Opinions amongst the former Imps vary wildly as to just how easy or difficult it was to work with ZIL, Infocom’s in-house adventure language. Stu Galley calls it “fairly easy”; Steve Meretzky calls it “quite intuitive” and “much easier to pick up” than any other programming language he had attempted before becoming an Imp; Bob Bates calls it “not that complicated,” at least for most tasks. Brian Moriarty, on the other hand, considers it “not particularly intuitive,” something that he learned only through sheer doggedness even as an accomplished assembly-language programmer (the skill which got him a job at Infocom in the first place). Some of those with less technical backgrounds found ZIL even more daunting. In early 1984 Infocom hired a prominent pop-science writer, who shall remain nameless, to become an Imp. Several other former Imps claim that, after he had struggled some six months with ZIL, they literally found him huddled beneath his desk, victim of a complete breakdown of sorts. That, needless to say, was that for him.

ZIL very nearly drove Mike Berlyn to the same state; he still considers actually becoming proficient with the language the biggest single accomplishment of his three years with Infocom. When he first came to the company, he regarded ZIL almost as a betrayal, the antithesis of what Marc Blank had promised him that working with their technology would be:

It was presented to me as, “We have this development system. Anybody can use it, and it’s just crying out for a writer. Why don’t you have a whack at it?”

That was not the case; it was not the truth. It wasn’t anywhere near reality. What they had was a high-level object-oriented language and a series of compilers, run-time interpreters, and virtual machines that were infinitely complex, and very little of it was hidden from the Implementer.

I was a self-taught programmer.
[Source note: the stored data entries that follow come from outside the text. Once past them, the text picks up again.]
/-- A write by group `writer` (none: another agent) reaches the armed lines of every other group (R127, R340, R341). -/
def State.fire (s : State) (writer : Option Nat) (scratch : Bool) (lines : List Nat) : State :=
  { s with
    groups := s.groups.mapIdx (fun i g => if some i == writer || g.armed = [] then g else s.fireGroup writer scratch lines g)
    grids := s.grids.mapIdx (s.recordWrite writer scratch lines) }

/-- Writes of others that landed after the round of a domain that has just been applied reach its monitors (R133, R340). -/
def State.fireLate (s : State) (dom : Nat) (lines : List Nat) : State :=
  { s with
    groups := s.groups.map (fun g =>
      if (s.grd g.grid).root != dom || g.armed = [] then g else s.fireGroup none false lines g)
    grids := s.grids.mapIdx (fun k g => if k = dom then s.recordWrite none false lines k g else g) }

/-- Another agent, or a frame change, has written a line during the domain's life (R134). -/
def Grid.admits (g : Grid) (line : Nat) : Bool :=
  g.extLines.contains line || g.extFrames.any (fun r => r.1 ≤ line / 1024 && line / 1024 < r.1 + r.2)

/-- A domain reads lines of memory: when another agent has written one of them, external input is admitted (R134). -/
def Grid.seeLines (g : Grid) (lines : List Nat) : Grid :=
  { g with seen := g.seen ++ lines.filter (fun l => !g.seen.contains l), ext := g.ext || lines.any g.admits }

/-- An ORDERED group reads lines of memory: of its domain's present round they count as read (R133). -/
def State.noteRead (s : State) (i : Nat) (scratch : Bool) (addr n : Nat) : State :=
  if scratch || !(s.gridOf i).ordered then s
  else
    let lines := linesFrom addr n
    s.modGrid (s.gridOf i).root (fun g =>
      { g.seeLines lines with reads := g.reads ++ lines.filter (fun l => !g.reads.contains l) })

/-- An ORDERED operation reads lines at its cue (R134): its domain's rounds hold no write back for it. -/
def State.noteInput (s : State) (i : Nat) (scratch : Bool) (addr n : Nat) : State :=
  if scratch || !(s.gridOf i).ordered then s
  else s.modGrid (s.gridOf i).root (fun g => g.seeLines (linesFrom addr n))

/-- EXTLAND of one line that lands for a domain: a record of its home slice for the domain's tenant, when the domain has read
the line; A is the landing round, the last one applied (R133, R411, R412; log 117). -/
def State.tapLanding (s : State) (dom line : Nat) : State :=
  let g := s.grd dom
  if g.seen.contains line then
    s.tapSlice 0x33 g.tenant (64 * line) (BitVec.ofNat 32 (g.applied + 2 ^ 32 - 1)) (lineField (64 * line))
  else s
I knew BASIC and some 6502 assembler. They sat me down in front of a terminal and said, “Here’s Emacs” — an editor I’d never used. I had no idea. To open a file took like fifteen keystrokes; I developed this claw from trying to press five keys at once. There was no language manual which I could sit down and go through, no tutorials or anything. And this was for any writer off the street? “Here you go, sit down at the terminal and write yourself a game!”

Even after becoming proficient at last, an endeavor he estimates to have required about six months, Berlyn continued to hate programming in the language. That loathing may be key to understanding something that must have driven his colleagues at least a little bit crazy about Mike Berlyn: hired on the basis of his novelist’s pedigree to be Infocom’s first “real writer” of interactive fiction, he always wanted to do anything but write interactive fiction. Of the three adventure games he wrote for Infocom, the only one he could be said to have tackled voluntarily and enthusiastically was the first, Suspended, a game which was arguably the least novel-like work Infocom would ever brand “interactive fiction,” being almost more a strategy game in text or a computerized board game. He had to be cajoled into doing Infidel, with his dissatisfaction showing up in the rather sour atmosphere of the final product. By 1984 he’d gotten involved with the research-and-development side of the company, working on a cross-platform graphics system and brainstorming with Marc Blank new-and-improved versions of Infocom’s core technologies of ZIL and the Z-Machine. He had also begun to design what would become the company’s first non-adventure game and first to use graphics, a multi-player computerized board game called Fooblitzky which would appear in 1985. (In light of Suspended and Fooblitzky, perhaps Berlyn was really a frustrated board-game designer slumming it as a writer?)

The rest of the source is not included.